→ **PROMPT**: Pick out all lines with the word "body" from the records that follow.

→ **INFORMATION GIVEN**:
----

/-- A slot begins: its reservation's context runs if it is runnable (R438). -/
def execCyclicSlotStart (l : Nat) (s : State) : Host.Outcome State Fault Refusal :=
  run s fun s => match s.img.applied.cyclic.find? fun t => t.1 = (lodeOf s l).cyclic with
    | none => s
    | some (_, slots) =>
      if !decides s l then s else
      let n := (schedOf s l).slot
      let s := modSched l (fun d => { d with slot := if slots.length ≤ n + 1 then 0 else n + 1, guard := false }) s
      let d := schedOf s l
      if d.phase = 0 then decideTurn l s
      else if d.phase = 1 then
        match (slotRes s l).bind fun k => (ctxsOf s l).find? fun c => decide ((ctxOf s c).res = k) && runnable s c with
        | some c => if c = d.running then s else preempt l c s
        | none => s
      else s

/-! ### The switch (R443 to R447) -/

/-- Charges a stopped turn: virtual time, overrun counters, and a record of an overrun above 200 µs (R442, R446). -/
def chargeTurn (l c ns overNs : Nat) (s : State) : State :=
  let s := chargeEnergy c (each (blocksOf s l) (chargeBlock · fun g => !g.queue.isEmpty) (chargeV c ns s))
  let s := if overNs = 0 then s else charge c (fun t => { t with overNs := satAdd 64 t.overNs overNs, overs := satAdd 32 t.overs 1 }) s
  if 200000 < overNs then event 0x601 3 11 c 0 (overNs / 1000) (some l) s else s

/-- The stopped context gives way (R444 steps 2 and 3): on a home chip to the context chosen now, elsewhere to the one ordered. The
same context goes on without a switch (R441). -/
def giveWay (l : Nat) (s : State) : State :=
  let d := schedOf s l
  let next := if !(lodeOf s l).home then d.incoming
    else if d.quiesce.isSome ∧ !((queueOf s l).recs.any fun r => decide (r.stage = 2) || decide (r.stage = 3)) then none
    else chooseFor s l (if d.guard then nextRes s l else slotRes s l)
  match next with
  | some c =>
    let s := if c = d.running then s else switchOut l d.running s
    if c = d.running then beginTurn l c s
    else modSched l (fun d => { d with phase := 3, incoming := some c }) (orderSwitch l c s)
  | none =>
    if d.quiesce.isSome then quiesced l (switchOut l d.running s)
    else if (lodeOf s l).home then modSched l (fun d => { d with phase := 0, incoming := none }) s
    else modSched l (fun d => { d with phase := 0, incoming := none, running := 0xFFF }) (switchOut l d.running s)

def execContextStopped (l chargedNs overrunNs : Nat) (s : State) : Host.Outcome State Fault Refusal :=
  run s fun s =>
    let d := schedOf s l
    if d.phase ≠ 2 ∨ (ctxOf s d.running).state = 3 ∨ !stopped s l d.running then s
    else giveWay l (chargeTurn l d.running chargedNs overrunNs s)
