-- ==== Sys2Proof/Machine/Capture.lean ====
section
/-! DEFINITION. Captures before a reset (R539 to R543): what a record holds and where it is written. -/
namespace Sys2Proof.Machine
open Sys2Proof

/-! ### Sections (R542, R543) -/

/-- A section: its 64-byte header and its data, which a confidential lode's capture leaves out. -/
def capSection (conf : Bool) (kind unit entries w0 w1 : Nat) (data : List Byte) : List Byte :=
  let d := if conf then [] else padTo (alignUp data.length 64) data
  le 64 (kind + unit * 2 ^ 8 + (64 + d.length) * 2 ^ 32 + if conf then 0 else entries * 2 ^ 16 + w0 * 2 ^ 64 + w1 * 2 ^ 128) ++ d

/-- A core: the head of its scratchpad, then the lines it touched last, newest first, after their offsets. -/
def capCore (s : State) (conf : Bool) (b c : Nat) : List Byte :=
  let k := coreOf s b c
  let base := blockBase b + 0x400000 + c * 0x10000
  let ls := k.recent.take s.ras.capLines
  let offs := ls.flatMap fun n => le 8 (n * 64)
  capSection conf 1 c ls.length k.pc.toNat k.cause
    (peek s base (s.ras.capHead * 1024) ++ padTo (alignUp offs.length 64) offs ++ ls.flatMap fun n => peek s (base + n * 64) 64)

/-- An engine: its registers and its queued commands. -/
def capEngine (s : State) (conf : Bool) (b e : Nat) : List Byte :=
  let g := engineOf s b e
  capSection conf 2 e g.queue.length (meStatus g + g.flags * 2 ^ 32) g.done (g.queue.flatMap fun c => le 32 c.bits)

/-- A request in the layout of R172, on unit `u`. -/
def reqWords (u : Nat) (d : Dma) : Nat :=
  d.kind + (if u < 96 then 0 else u % 4 + 1) * 2 ^ 16 + d.sem * 2 ^ 46 + (if d.post then 2 ^ 63 else 0) + d.fill * 2 ^ 64 +
    d.srcVa % 2 ^ 64 * 2 ^ 128 + d.dstVa % 2 ^ 64 * 2 ^ 192 + d.len % 2 ^ 32 * 2 ^ 256 + d.convAt * 2 ^ 288 + d.winid * 2 ^ 324 + d.devid * 2 ^ 336

/-- A DMA engine: its requests and the 4 KiB chunks its running one has done. -/
def capDma (s : State) (conf : Bool) (unit u : Nat) : List Byte :=
  let q := dmaOf s u
  capSection conf 3 unit q.length ((q.headD { owner := .firmware 0, kind := 0, len := 0 }).pos / 4096) 0 (q.flatMap fun d => le 64 (reqWords u d))

/-- The sync hub of a region: the semaphores that `mine` names and that have queued waits. -/
def capSync (s : State) (conf : Bool) (r : Nat) (mine : Nat → Bool) : List Byte :=
  let ss := s.noc.sems.filter fun t => decide (t.1 / 16384 = r) && mine t.1 && !t.2.waits.isEmpty
  capSection conf 4 r ss.length 0 0 (ss.flatMap fun t => le 4 t.1 ++ le 4 t.2.value ++ le 8 t.2.waits.length)

/-- A lode's queue: the records that were taken and have not completed. -/
def capQueue (s : State) (conf : Bool) (l : Nat) : List Byte :=
  let q := queueOf s l
  capSection conf 5 l q.recs.length q.sqHead q.cqTail (q.recs.flatMap fun r => le 8 r.pos)

/-! ### Records (R541) -/

/-- The record of a capture: `cut` is how many sections a truncated one keeps. -/
def capRecord (s : State) (l : Option Nat) (conf : Bool) (block region scope cause : Nat) (secs : List (List Byte)) (cut : Option Nat) : List Byte :=
  let kept := match cut with
    | some n => secs.take n
    | none => secs
  let body := kept.flatten
  le 64 (cause % 2 ^ 16 + scope * 2 ^ 16 + kept.length * 2 ^ 24 + (64 + body.length) * 2 ^ 32 + evDev s * 2 ^ 64 + block * 2 ^ 80 + region * 2 ^ 88 +
    ((l.map fun l => (lodeOf s l).gid).getD 0) * 2 ^ 96 + s.ras.capSeq % 2 ^ 32 * 2 ^ 128 + s.evr.opsec % 2 ^ 40 * 2 ^ 160 + s.evr.pcycles % 2 ^ 32 * 2 ^ 200 +
    (if cut.isSome then 2 ^ 232 else 0) + if conf then 2 ^ 233 else 0) ++ body

/-- Writes a record to a port's buffer, or drops it for want of room (R540). -/
def capPut (p : Nat) (bs : List Byte) (s : State) : State :=
  let h := hportOf s p
  if h.capLen < h.capUsed + bs.length then modRas (fun r => { r with capDrop := min 0xFF (r.capDrop + 1) }) s
  else emit (.hostWrite p 0 (h.capAddr + h.capUsed) bs) (modHport p (fun h => { h with capUsed := h.capUsed + bs.length }) s)

/-- A record goes to the port of the lode's slice, over the home chip when that is another (R540), and its capture is recorded. -/
def capDeliver (l : Option Nat) (kind num cause : Nat) (bs : List Byte) (s : State) : State :=
  let n := s.ras.capSeq
  let s := match l with
    | some l =>
      let d := lodeOf s l
      if d.home then capPut d.port bs s else emit (.control d.homeDev 14 (d.gid :: bs.map (·.toNat))) s
    | none => capPut 0 bs s
  event 0x908 6 kind num cause n l (modRas (fun r => { r with capSeq := (n + 1) % 2 ^ 32 }) s)

/-- Whether a lode has work on a block. -/
def blockWork (s : State) (b : Nat) : Bool := (blockOf s b).launch.isSome || !(dmaOf s b).isEmpty

/-- The sections of a block's record. -/
def blockSections (s : State) (b : Nat) : Option Nat × Bool × List (List Byte) :=
  let l := if (blockOf s b).lode = 0x7F then none else some (blockOf s b).lode
  let conf := (l.map fun l => (lodeOf s l).conf).getD false
  let secs := (((List.range 32).filter (corePresent s b)).map (capCore s conf b)) ++ ((List.range 4).map (capEngine s conf b)) ++ [capDma s conf 0 b] ++
    (match l with
     | some l => capSync s conf (b / 12) (holdsSem s l) :: (if blockWork s b then [capQueue s conf l] else [])
     | none => [])
  (l, conf, secs)

/-- Captures a block for a reset of a scope. -/
def capBlock (b scope cause : Nat) (cut : Option Nat) (s : State) : State :=
  let t := blockSections s b
  capDeliver t.1 3 b cause (capRecord s t.1 t.2.1 b (b / 12) scope cause t.2.2 (cut.map fun n => n % (t.2.2.length + 1))) s

/-- The region part of a region's capture: its DMA engines, its hub, and the queues of the lodes that have work on those engines. A
confidential lode's work anywhere in it reduces it. -/
def capRegion (r cause : Nat) (cut : Option Nat) (s : State) : State :=
  let ls := (((List.range 4).flatMap fun e => dmaOf s (96 + 4 * r + e)).map (·.lode)).eraseDups
  let conf := ls.any (fun l => (lodeOf s l).conf) ||
    (s.noc.sems.any fun t => decide (t.1 / 16384 = r) && !t.2.waits.isEmpty && (confLodes s).any fun l => holdsSem s l t.1)
  let secs := ((List.range 4).map fun e => capDma s conf (e + 1) (96 + 4 * r + e)) ++ [capSync s conf r fun _ => true] ++ ls.map (capQueue s conf)
  capDeliver none 13 r cause (capRecord s none conf 0x7F r 2 cause secs (cut.map fun n => n % (secs.length + 1))) s

/-- Writes what a capture holds. A truncated one has `whole` records complete and the next cut short. -/
def capFinish (c : Cap) (cut : Option (Nat × Nat)) (s : State) : State :=
  let scope := if c.region.isSome then 2 else 1
  let parts := (c.blocks.map fun b => capBlock b scope c.cause) ++ (c.region.map fun r => capRegion r c.cause).toList
  let s := modRas (fun r => { r with caps := r.caps.filter fun x => x.id ≠ c.id }) s
  match cut with
  | none => each parts (fun f => f none) s
  | some (whole, secs) =>
    let k := whole % parts.length
    each (parts.drop k |>.take 1) (fun f => f (some secs)) (each (parts.take k) (fun f => f none) s)

end Sys2Proof.Machine
end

----

→ **EXERCISE SOLUTION**:
  let body := kept.flatten
  le 64 (cause % 2 ^ 16 + scope * 2 ^ 16 + kept.length * 2 ^ 24 + (64 + body.length) * 2 ^ 32 + evDev s * 2 ^ 64 + block * 2 ^ 80 + region * 2 ^ 88 +
    (if cut.isSome then 2 ^ 232 else 0) + if conf then 2 ^ 233 else 0) ++ body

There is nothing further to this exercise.